» **Assigned task**
Where the string "then" appears in a line of the data, show that line.

==============================

-- ==== Sys2Proof/Safety.lean ====
section
/-! DEFINITION. The terms in which claims about the block are stated: a running block, the outcomes of one command, the
invariant of its runs, what its host can observe, runs of several commands, and the batch function of the source. -/

namespace Sys2Proof.Machine

/-- The block is running: FAULT = 0 (R27). -/
abbrev State.running (s : State) : Prop := s.fault = .noFault

/-- A command raises `code`: the next state differs from the state before it in FAULT and in the response, which is
RS = FAULT with the code in W0[3:0] and every other bit 0 (R224, R86). -/
def raises (i : Instr) (s : State) (code : FaultCode) : Prop :=
  exec i s = .next { s with
    fault := code
    resp := some { rs := .fault, w0 := (0#28) ++ code.bits, w1 := 0, w2 := 0, pay := [] } }

/-- A command is not run: nothing changes but the response, which is RS = FAULTED with the held code in W0[3:0] and every
other bit 0 (R225, R87). -/
def answersFaulted (i : Instr) (s : State) : Prop :=
  exec i s = .next { s with
    resp := some { rs := .faulted, w0 := (0#28) ++ s.fault.bits, w1 := 0, w2 := 0, pay := [] } }

/-- The invariant of the block: the configuration is well formed (R28), and CACHE is a set of at most DEDUP_DEPTH keys of
PKT_LEN bytes whose size is CACHE_COUNT (R20, R26) where it is a u32 (log 5). -/
structure State.Inv (s : State) : Prop where
  config_wf : s.cfg.wf = true
  count_eq_length : s.cache.length < 4294967296 → s.cacheCount.toNat = s.cache.length
  within_depth : s.cache.length ≤ s.cfg.dedupDepth
  no_repeats : s.cache.Nodup
  key_length : ∀ b ∈ s.cache, b.length = s.cfg.pktLen

/-- Two states the host cannot tell apart: they agree on everything but the value of LUT entries whose valid bit is 0
(R24) and the order of the keys in CACHE (R26). -/
structure State.SameToHost (s t : State) : Prop where
  cfg_eq : s.cfg = t.cfg
  hop_eq : s.hopIdx = t.hopIdx
  err_eq : s.curErr = t.curErr
  valid_eq : s.lutValid = t.lutValid
  val_eq : ∀ k : Channel, lutValidBit s.lutValid k = true → s.lutVal[k] = t.lutVal[k]
  cache_perm : s.cache.Perm t.cache
  count_eq : s.cacheCount = t.cacheCount
  fault_eq : s.fault = t.fault
  input_eq : s.input = t.input
  env_eq : s.env = t.env
  draws_eq : s.draws = t.draws
  resp_eq : s.resp = t.resp

/-- The delta an UPDATE adds; none for every other command. -/
def updateDelta : Instr → Option Int
  | .update _ delta => some delta.toInt
  | .advance => none
  | .resync => none
  | .read _ => none
  | .batch => none
  | .packet _ _ => none
  | .dwell => none
  | .status => none

/-- A command as the host issues it, with its env and draws (R12). -/
structure Issue where
  instr : Instr
  env : Env
  draws : Draws
deriving DecidableEq, Repr

def Issue.event (c : Issue) : Event := .command (encode c.instr) c.env c.draws

/-- The meanings of several commands in a row, without a host between them. -/
def execAll : List Instr → State → Option State
  | [], s => some s
  | i :: rest, s =>
    match exec i s with
    | .next t => execAll rest t
    | .fault _ => none
    | .refused _ => none

/-- `n` steps, with the response after each, the first one first. -/
def runCollect : Nat → State → Option (State × List (Option Response))
  | 0, s => some (s, [])
  | n + 1, s =>
    match step s with
    | .next t =>
      match runCollect n t with
      | some (u, rs) => some (u, t.resp :: rs)
      | none => none
    | .fault _ => none
    | .refused _ => none

/-! ### The batch function of the source (R150, R163) -/

/-- A raw packet as the batch function takes it: PKT, SIDX and the trace it is measured on. -/
structure RawPacket where
  pkt : List Byte
  sidx : Word32
  env : Env
deriving DecidableEq, Repr

/-- The normalized bytes of a raw packet, its deduplication key (R155). -/
def RawPacket.key (c : Config) (p : RawPacket) : List Byte := revPkt c.pktLen p.pkt

/-- The packets of a batch that decode, in their order: those whose key no earlier packet of the batch has and whose
checksum passes (R150). `earlier` holds the keys of the packets before the list. -/
def decodedPackets (c : Config) : (earlier : List (List Byte)) → List RawPacket → List RawPacket
  | _, [] => []
  | earlier, p :: rest =>
    if p.key c ∉ earlier ∧ checksumPasses c (p.key c) = true then
      p :: decodedPackets c (p.key c :: earlier) rest
    else decodedPackets c (p.key c :: earlier) rest

/-- The same, where only a packet that passed the checksum counts as seen: the other policy of R165. -/
def decodedPacketsValidSeen (c : Config) : (earlier : List (List Byte)) → List RawPacket → List RawPacket
  | _, [] => []
  | earlier, p :: rest =>
    if p.key c ∉ earlier ∧ checksumPasses c (p.key c) = true then
      p :: decodedPacketsValidSeen c (p.key c :: earlier) rest
    else decodedPacketsValidSeen c earlier rest

/-- The message a packet decodes to (R160). -/
def RawPacket.message (c : Config) (p : RawPacket) : Message := frame (p.key c) p.sidx

/-- The command that hands a raw packet to the block. -/
def RawPacket.event (draws : Draws) (p : RawPacket) : Event :=
  .command (encode (.packet p.pkt p.sidx)) p.env draws

/-- The responses among `rs` that carry a message: ACCEPT, W0[0], is 1 (R84, R163). -/
def acceptedResponses (rs : List (Option Response)) : List Response :=
  (rs.filterMap id).filter (fun r => r.w0.getLsbD 0)

/-! ### The numbers binary64 values stand for (R11) -/

/-- The number a finite value stands for; 0 for a NaN and the infinities, which stand for none. -/
def rationalOf (x : F64) : ℚ :=
  match unpackF64 x with
  | .nan => 0
  | .inf _ => 0
  | .finite neg m e => (if neg then -1 else 1) * (m : ℚ) * (2 : ℚ) ^ e

/-- `r` is `q` rounded to nearest, ties to even: no finite value is nearer to `q`, and where one that stands for another
number is as near, the last bit of `r` is 0. The result is the infinity of q's sign exactly where q lies at least half
a unit past the largest finite value. -/
def IsRoundedToNearest (r : F64) (q : ℚ) : Prop :=
  if isFinite r = true then
    |q| < (2 : ℚ) ^ (1024 : ℤ) - (2 : ℚ) ^ (970 : ℤ) ∧
    ∀ z : F64, isFinite z = true →
      |rationalOf r - q| ≤ |rationalOf z - q| ∧
      (rationalOf z ≠ rationalOf r → |rationalOf z - q| = |rationalOf r - q| → r.getLsbD 0 = false)
  else (2 : ℚ) ^ (1024 : ℤ) - (2 : ℚ) ^ (970 : ℤ) ≤ |q| ∧ unpackF64 r = .inf (decide (q < 0))

end Sys2Proof.Machine
end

==============================

» **Finished task**
    if p.key c ∉ earlier ∧ checksumPasses c (p.key c) = true then
    if p.key c ∉ earlier ∧ checksumPasses c (p.key c) = true then
  | .finite neg m e => (if neg then -1 else 1) * (m : ℚ) * (2 : ℚ) ^ e
  if isFinite r = true then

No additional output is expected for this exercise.